Transport in single-molecule transistors: Kondo physics and negative differential resistance

TL;DR

This paper investigates transport phenomena in molecular-scale transistors, highlighting Kondo effects in C60 devices and negative differential resistance in control devices, emphasizing the importance of statistical analysis for device characterization.

Contribution

It presents evidence of Kondo physics and NDR in molecular transistors, and discusses criteria for confirming single-molecule transport and the origins of NDR.

Findings

Kondo signatures observed in C60-based single-molecule transistors

Gate-modulated negative differential resistance detected in control devices

Discussion on statistical methods for device characterization

Abstract

We report two examples of transport phenomena based on sharp features in the effective density of states of molecular-scale transistors: Kondo physics in C$_{60}$-based devices, and gate-modulated negative differential resistance (NDR) in ``control'' devices that we ascribe to adsorbed contamination.
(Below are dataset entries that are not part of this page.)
-- ==== Sys2Proof/Machine/Sequencer.lean ====
section
/-!
DEFINITION. Sys2Proof/Machine/Sequencer.lean: the protocol engine, its sixteen operations and the attendance table
(spec/10_port_sequencers_and_attendance.md, R164 to R186).
-/
namespace Sys2Proof.Machine

/-- The engine issues turns (R185). -/
def seqLive (s : State) (n : Nat) : Bool :=
  decide (n < nPorts s.variant) && s.runs 0x38 && !s.busStopped

/-- STATE: 0 IDLE, 1 RUNNING, 2 WAITING, 3 HALTED. -/
def ctxState (s : State) (n : Nat) : Nat := s.get (SEQ_CTX_STAT_STATE n)

/-- SEQ.RUNNING. -/
def seqRunning (s : State) : Nat :=
  ((List.range 24).map (fun n => if ctxState s n = 1 ∨ ctxState s n = 2 then 2 ^ n else 0)).sum

/-- Registers V0 and V1. -/
def vReg (n r : Nat) : Fld := if r % 2 = 0 then SEQ_CTX_V0_V n else SEQ_CTX_V1_V n

/-- An event flag of a context; its source follows (R184). -/
def ctxEvt (n : Nat) (f : Fld) (s : State) : State := sample (224 + n) (s.raise f)

/-! ### Start and stop (R165, R185) -/

/-- A start at nominal instant `t`; HALT_FREEZE holds turns and timers (R185), not starts. -/
def seqStart (n t : Nat) (s : State) : State :=
  if !(decide (n < nPorts s.variant) && s.isUp 0x38 && !s.busStopped) then s
  else if ctxState s n = 1 ∨ ctxState s n = 2 then ctxEvt n (SEQ_CTX_EVT_START_MISSED n) (s.inc (SEQ_CTX_EVT_MISSED n))
  else
    let s1 := s.setCtx n { startTb := t, stamp := (s.ctx n).stamp, base := s.get (SEQ_CTX_REGION_BASE n), limit := s.get (SEQ_CTX_REGION_LIMIT n) }
    let s2 := ((s1.set (SEQ_CTX_STAT_ST n) 0).set (SEQ_CTX_STAT_RR n) 0).set (SEQ_CTX_STAT_A n) 0
    let s3 := ((s2.set (vReg n 0) 0).set (vReg n 1) 0).set (SEQ_CTX_STAT_FAULT_KIND n) 0
    sample 251 ((s3.set (SEQ_CTX_STAT_PC n) (s3.get (SEQ_CTX_ENTRY_ENTRY n))).set (SEQ_CTX_STAT_STATE n) 1)

/-- A context returns to IDLE and its stage is discarded. -/
def ctxIdle (n : Nat) (s : State) : State :=
  sample 251 ((s.setCtx n { s.ctx n with op := .none, flags := {}, stage := [] }).set (SEQ_CTX_STAT_STATE n) 0)

/-- Starts at a match of compare channel `m` (R165). -/
def seqsAtMatch (m t : Nat) (s : State) : State :=
  (List.range 24).foldl (fun s n =>
    if s.on (SEQ_CTX_CFG_CMP_EN n) && s.get (SEQ_CTX_CFG_START_CMP n) == m then seqStart n t s else s) s

/-- Entry to DOZE: each running operation ends LINK, a WAIT too, and each context goes IDLE, a halted one too (R185). -/
def seqsDoze (s : State) : State :=
  (List.range 24).foldl (fun u n =>
    if ctxState u n = 0 then u
    else match (u.ctx n).op with
      | .wait _ => ctxIdle n (u.set (SEQ_CTX_STAT_ST n) 10)
      | _ => ctxIdle n (opAbort n (fun f => { f with link := true }) u)) s

/-- READY after a COLD or WARM reset: AUTO_START. -/
def seqsReady (s : State) : State :=
  (List.range 24).foldl (fun u n => if u.on (SEQ_CTX_CFG_AUTO_START n) then seqStart n u.tb u else u) s

/-! ### Fetch (R167) -/

/-- A program address lies in a context's region, as of its start (R186), and in program memory. -/
def inRegion (s : State) (n pc : Nat) : Bool := decide ((s.ctx n).base ≤ pc) && decide (pc ≤ (s.ctx n).limit) && decide (pc < 12288)

/-- A program word. -/
def progWord (s : State) (a : Nat) : Nat := if a < 12288 then s.get (SEQ_PROG_WORD a) else 0

/-- A context halts with a FAULT_KIND. -/
def ctxFault (n kind : Nat) (s : State) : State :=
  let s1 := ((s.set (SEQ_CTX_STAT_ST n) 14).set (SEQ_CTX_STAT_STATE n) 3).set (SEQ_CTX_STAT_FAULT_KIND n) kind
  let s2 := (s1.setCtx n { s1.ctx n with op := .none, flags := {}, stage := [] }).fault 0x38 n
  sample 251 (ctxEvt n (SEQ_CTX_EVT_FAULT n) s2)

/-- PC moves on by `k` words. -/
def ctxAdvance (n k : Nat) (s : State) : State := s.set (SEQ_CTX_STAT_PC n) (s.get (SEQ_CTX_STAT_PC n) + k)

/-- One turn of a RUNNING context that fetches opcode `op` inside its region: `f` is given the word and its address. -/
def turn (n op : Nat) (f : Nat → Nat → State → State) (s : State) : State :=
  let pc := s.get (SEQ_CTX_STAT_PC n)
  if seqLive s n && ctxState s n == 1 && inRegion s n pc && progWord s pc / 2 ^ 26 == op then f (progWord s pc) pc s else s

/-- A jump, whose target must lie in the region. -/
def ctxJump (n target : Nat) (s : State) : State :=
  if inRegion s n target then s.set (SEQ_CTX_STAT_PC n) target else ctxFault n 2 s

/-- The bytes of a literal after the word at `pc`. -/
def literal (s : State) (pc len : Nat) : List Nat :=
  (List.range len).map (fun i => progWord s (pc + 1 + i / 4) / 2 ^ (8 * (i % 4)) % 256)

/-- The turn of an operation whose fetch is undefined, out of its region, or fails its parity. -/
def undefinedOp (n : Nat) (parity : Bool) (s : State) : State :=
  let pc := s.get (SEQ_CTX_STAT_PC n)
  if !seqLive s n || ctxState s n != 1 then s
  else if !inRegion s n pc then ctxFault n 2 s
  else if parity then ctxFault n 3 s
  else if 0x10 ≤ progWord s pc / 2 ^ 26 then ctxFault n 1 s else s

/-! ### Line operations (R168 to R170) -/

/-- Set ST. -/
def setSt (n st : Nat) (s : State) : State := s.set (SEQ_CTX_STAT_ST n) st

/-- Whether a line operation can be issued on the port: it is in no mode, or busy (R171). -/
def lineBar (s : State) (n : Nat) : Option Nat :=
  if portMode s n = 0 ∨ !s.isUp (portPage n) then some 10
  else if (s.port n).auto.isSome ∨ watchPaused s n then some 9
  else none

/-- The address character of SDI-12 (R168). -/
def sdiAddr (a : Nat) : Nat := if a < 10 then 48 + a else if a < 36 then 55 + a else 61 + a

/-- The first byte with ADR = 1. -/
def addrByte (s : State) (n b : Nat) : Nat :=
  let a := s.get (SEQ_CTX_STAT_A n)
  let base := s.get (SEQ_CTX_CFG_ADR_BASE n)
  match portMode s n with
  | 2 => sdiAddr a
  | 3 => (a + base) % 128 * 2 + b % 2
  | 4 => b
  | _ => (a + base) % 256

/-- The characters that leave for a literal: the substituted address, the SDI-12 seventh bit, the checksum or CRC. -/
def sendBytes (s : State) (n : Nat) (adr : Bool) (bs : List Nat) : List Nat :=
  let b1 := match bs with
    | b :: r => (if adr then addrByte s n b else b) :: r
    | [] => []
  match portMode s n with
  | 2 => b1.map (fun b => b % 128)
  | 5 => if s.pon n (PORT_FRAME_NMEA_TXCK n) then
      let x := xorAll (b1.drop 1)
      b1 ++ [42, hexDigit (x / 16 % 16), hexDigit (x % 16), 13, 10] else b1
  | 6 => if s.pon n (PORT_FRAME_MB_TXCRC n) then
      let c := crc16 0xFFFF b1
      b1 ++ [c % 256, c / 256] else b1
  | _ => b1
We discuss the need for a statistical approach to device characterization, and the criteria that must be satisfied to infer that transport is based on single molecules. We describe apparent Kondo physics in C$_{60}$-based single-molecule transistors (SMTs), including signatures of molecular vibrations in the Kondo regime. Finally, we report gate-modulated NDR in devices made without intentional molecular components, and discuss possible origins of this property.